Mi pluma se detuvo a mitad de la palabra "miedo", que, casualmente, era lo que sentía en aquel instante.

Nunca había nadie, y estaba segura de que pocos en el condado tenía las agallas para adentrarse en la salvaje alameda propiedad de los Della Rovere, por no decir ninguno.

Parecía que estuviera prohibido, como si fuera un delito el acercarse a la iglesia, que, decían, estaba poseída por el diablo.

Claro que sí.

Levanté la mirada lentamente, precavida. Tal vez había subestimado los rumores de mis vecinos chiflados.

Sin embargo, yo no vi a ningún demonio, a no ser que aquel chico de cabellos dorados y ojos color aceituna que me miraba con el ceño fruncido y cara de pocos amigos hubiera ascendido del infierno.

No pude evitar abrir los ojos exageradamente por la sorpresa. Nunca había visto a nadie tan bello como lo era él.

Claro estaba, Gavin Clarke, con su pelo castaño, su piel tostada y sus ojos marrones era el tipo de hombre por el que todas en Aurumham babeábamos, pero aquel sujeto era distinto.

Estaba apoyado en uno de los árboles junto a la entrada al cementerio, que estaba vallado de forma un tanto inútil, con los brazos cruzados sobre el pecho y la cabeza casi rozando la primera rama, lo que dejaba claro que aquel tipo, fuera quien fuese, era alto.

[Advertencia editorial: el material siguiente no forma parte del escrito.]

-- ==== Sys2Proof/Machine/RegAccess.lean ====
section
/-! DEFINITION. Access to the register space: what a read shows and clears, which writes a requester may make, and what a write
does in its block (R380, R409, R602–R609). The controls of engines and injections that need more of the machine are in
Machine/EngCtl.lean. -/
namespace Sys2Proof.Machine

/-! ### Reads -/

/-- Buffer words mapped beside the registers: the two transmit buffers and the per-bit log (R602). -/
def isBufWord (a : Nat) : Bool :=
  (0x40030800 ≤ a && a < 0x40030A00) || (0x40040800 ≤ a && a < 0x40040A00) || (0x40050400 ≤ a && a < 0x40050600)

/-- A word of the per-bit log (R199). -/
def logWord (s : State) (off : Nat) : Word :=
  let e := s.rng.log.getD (off / 8) (0, 0)
  if off % 8 < 4 then e.1 else e.2

/-- A buffer word. -/
def bufWord (s : State) (a : Nat) : Word :=
  if a < 0x40040000 then word (at_ (fit 512 s.rad.bandL.buf) (a - 0x40030800) 4)
  else if a < 0x40050000 then word (at_ (fit 512 s.rad.bandH.buf) (a - 0x40040800) 4)
  else logWord s (a - 0x40050400)

/-- Registers that show state rather than a stored word, by block (R602). -/
def blockView (s : State) (a : Nat) : Option Nat :=
  let off := a % 0x10000
  match blockOf a with
  | 0x00 => sysView s off
  | 0x01 => hifView s off
  | 0x02 => lfxView s off
  | 0x03 => rflView s off
  | 0x04 => rfhView s off
  | 0x05 => rngView s off
  | 0x06 => accView s off
  | 0x07 => cplView s off
  | 0x08 => kstView s off
  | 0x09 => nvmView s off
  | 0x0A => engView s off
  | 0x0B => tmbView s off
  | 0x0C => canView s off
  | 0x0D => plcView s off
  | 0x0E => linView s off
  | 0x0F => gpioView s off
  | 0x10 => safView s off
  | 0x11 => cryView s off
  | _ => none

/-- The link registers of the CAN1 page, which read 0 (R521, R603). -/
def isCan1Link (a : Nat) : Bool := 0x400C4080 ≤ a && a ≤ 0x400C4094 && a % 4 == 0

/-- A mapped register or buffer word (R603). -/
def regMapped (a : Nat) : Bool := a % 4 == 0 && (isBufWord a || (regFind a).isSome)

/-- What a word of the register space shows (R604): WO fields read 0. -/
def regShow (s : State) (a : Nat) : Word :=
  if isBufWord a then bufWord s a
  else match blockView s a with
    | some v => word v
    | none => regGet s a

/-- What a read leaves behind: an RC register is cleared unless an OEM engine reads it (R410, R604), WDK_BAD and WR_REJ of an engine's STATUS
are RC fields (R434), and a read of TMB_CMPu ends CAP_FULL (R488). -/
def regReadDone (oem : Bool) (a : Nat) (s : State) : State :=
  let s := match regFind a with
    | some r => if r.kind = .rc ∧ !oem then regSet a 0 s else s
    | none => s
  if 0x400B0100 ≤ a ∧ a < 0x400B0300 ∧ a % 16 = 0 then cmpRead ((a - 0x400B0100) / 16) s
  else if 0x400A0000 ≤ a ∧ a < 0x400AC000 ∧ a % 0x1000 = 4 ∧ !oem then
    modEng (engNo (a % 0x10000 / 0x1000)) (fun e => { e with wdkBad := false, wrRej := false }) s
  else s

/-- A read of a word: its value and the state after it. -/
def regRead (oem : Bool) (a : Nat) (s : State) : Word × State := (regShow s a, regReadDone oem a s)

Tal vez tan solo estuviera a veinte metros de donde yo me encontraba, pero, debido a la molesta y persistente llovizna, me costó identificar las marcadas facciones de su rostro.

Tenía los labios gruesos y rojizos, y los ojos almendrados y marcados por unas gruesas pestañas que destacaban a distancia. Su mandíbula era afilada y destacaba el hoyuelo en su barbilla, terriblemente ideal.

Era, sin ir más allá, precioso, y yo estaba completamente alucinada por su inalcanzable belleza física.

Vi cómo, de pronto, una sonrisa ladeada se dibujaba en su fascinantemente perfecto rostro, tan arrogante como tan solo él podía serlo.

Fue entonces cuando me di cuenta de quién era.

Se me cayó la libreta al barro sin que yo pudiera hacer nada, sin creerme todavía que estaba frente al heredero de la fortuna Della Rovere, sobre el que el padre Julius tanto me había advertido, pues, según él, su familia era la responsable de las desapariciones y muertes ocurridas en el bosque. Y era mucho más atractivo de lo que me esperaba, para ser el sobrino de Michelangelo. Y más joven.